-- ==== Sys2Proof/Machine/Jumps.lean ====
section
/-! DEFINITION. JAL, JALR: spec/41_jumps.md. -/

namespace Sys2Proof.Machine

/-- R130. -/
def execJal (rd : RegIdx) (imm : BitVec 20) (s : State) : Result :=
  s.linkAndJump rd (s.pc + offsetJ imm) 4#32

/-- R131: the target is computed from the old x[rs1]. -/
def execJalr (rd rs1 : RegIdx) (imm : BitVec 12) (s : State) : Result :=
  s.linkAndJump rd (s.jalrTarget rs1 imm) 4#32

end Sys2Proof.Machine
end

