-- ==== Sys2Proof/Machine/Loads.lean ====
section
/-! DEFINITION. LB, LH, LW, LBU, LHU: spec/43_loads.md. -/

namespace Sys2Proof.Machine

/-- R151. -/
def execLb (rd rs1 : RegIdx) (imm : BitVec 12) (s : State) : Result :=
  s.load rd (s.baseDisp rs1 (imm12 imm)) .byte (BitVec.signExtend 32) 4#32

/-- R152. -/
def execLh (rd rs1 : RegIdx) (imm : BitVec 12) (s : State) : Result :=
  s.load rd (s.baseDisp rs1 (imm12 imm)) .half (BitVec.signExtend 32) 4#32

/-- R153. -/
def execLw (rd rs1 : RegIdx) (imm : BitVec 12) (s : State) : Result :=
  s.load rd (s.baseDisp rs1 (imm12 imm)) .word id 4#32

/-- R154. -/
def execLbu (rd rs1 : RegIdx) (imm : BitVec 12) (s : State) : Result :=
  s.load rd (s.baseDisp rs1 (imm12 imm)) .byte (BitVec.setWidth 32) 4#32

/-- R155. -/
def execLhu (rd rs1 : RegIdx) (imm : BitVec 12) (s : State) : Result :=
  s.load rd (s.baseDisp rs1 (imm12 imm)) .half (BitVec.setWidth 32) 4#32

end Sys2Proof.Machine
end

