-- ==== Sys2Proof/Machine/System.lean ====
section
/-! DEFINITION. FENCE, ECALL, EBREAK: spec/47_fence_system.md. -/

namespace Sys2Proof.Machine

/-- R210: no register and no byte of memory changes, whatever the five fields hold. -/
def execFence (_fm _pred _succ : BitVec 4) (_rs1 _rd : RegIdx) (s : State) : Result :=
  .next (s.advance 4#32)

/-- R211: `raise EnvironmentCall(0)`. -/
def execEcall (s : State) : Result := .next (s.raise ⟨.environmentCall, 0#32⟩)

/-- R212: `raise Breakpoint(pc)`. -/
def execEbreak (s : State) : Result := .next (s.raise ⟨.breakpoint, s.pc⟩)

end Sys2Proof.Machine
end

-- -- --

→ **What to do**
Each record above has to be retyped exactly, with nothing left out.

→ **Result of this task**
-- ==== Sys2Proof/Machine/Jumps.lean ====
section
/-! DEFINITION. JAL, JALR: spec/41_jumps.md. -/

namespace Sys2Proof.Machine

/-- R130. -/
def execJal (rd : RegIdx) (imm : BitVec 20) (s : State) : Result :=
  s.linkAndJump rd (s.pc + offsetJ imm) 4#32

/-- R131: the target is computed from the old x[rs1]. -/
def execJalr (rd rs1 : RegIdx) (imm : BitVec 12) (s : State) : Result :=
  s.linkAndJump rd (s.jalrTarget rs1 imm) 4#32

end Sys2Proof.Machine
end

-- ==== Sys2Proof/Machine/Loads.lean ====
section
/-! DEFINITION. LB, LH, LW, LBU, LHU: spec/43_loads.md. -/

namespace Sys2Proof.Machine

/-- R151. -/
def execLb (rd rs1 : RegIdx) (imm : BitVec 12) (s : State) : Result :=
  s.load rd (s.baseDisp rs1 (imm12 imm)) .byte (BitVec.signExtend 32) 4#32

/-- R152. -/
def execLh (rd rs1 : RegIdx) (imm : BitVec 12) (s : State) : Result :=
  s.load rd (s.baseDisp rs1 (imm12 imm)) .half (BitVec.signExtend 32) 4#32

/-- R153. -/
def execLw (rd rs1 : RegIdx) (imm : BitVec 12) (s : State) : Result :=
  s.load rd (s.baseDisp rs1 (imm12 imm)) .word id 4#32

/-- R154. -/
def execLbu (rd rs1 : RegIdx) (imm : BitVec 12) (s : State) : Result :=
  s.load rd (s.baseDisp rs1 (imm12 imm)) .byte (BitVec.setWidth 32) 4#32

/-- R155. -/
def execLhu (rd rs1 : RegIdx) (imm : BitVec 12) (s : State) : Result :=
  s.load rd (s.baseDisp rs1 (imm12 imm)) .half (BitVec.setWidth 32) 4#32

end Sys2Proof.Machine
end

-- ==== Sys2Proof/Machine/System.lean ====
section
/-! DEFINITION. FENCE, ECALL, EBREAK: spec/47_fence_system.md. -/

namespace Sys2Proof.Machine

/-- R210: no register and no byte of memory changes, whatever the five fields hold. -/
def execFence (_fm _pred _succ : BitVec 4) (_rs1 _rd : RegIdx) (s : State) : Result :=
  .next (s.advance 4#32)

/-- R211: `raise EnvironmentCall(0)`. -/
def execEcall (s : State) : Result := .next (s.raise ⟨.environmentCall, 0#32⟩)

/-- R212: `raise Breakpoint(pc)`. -/
def execEbreak (s : State) : Result := .next (s.raise ⟨.breakpoint, s.pc⟩)

end Sys2Proof.Machine
end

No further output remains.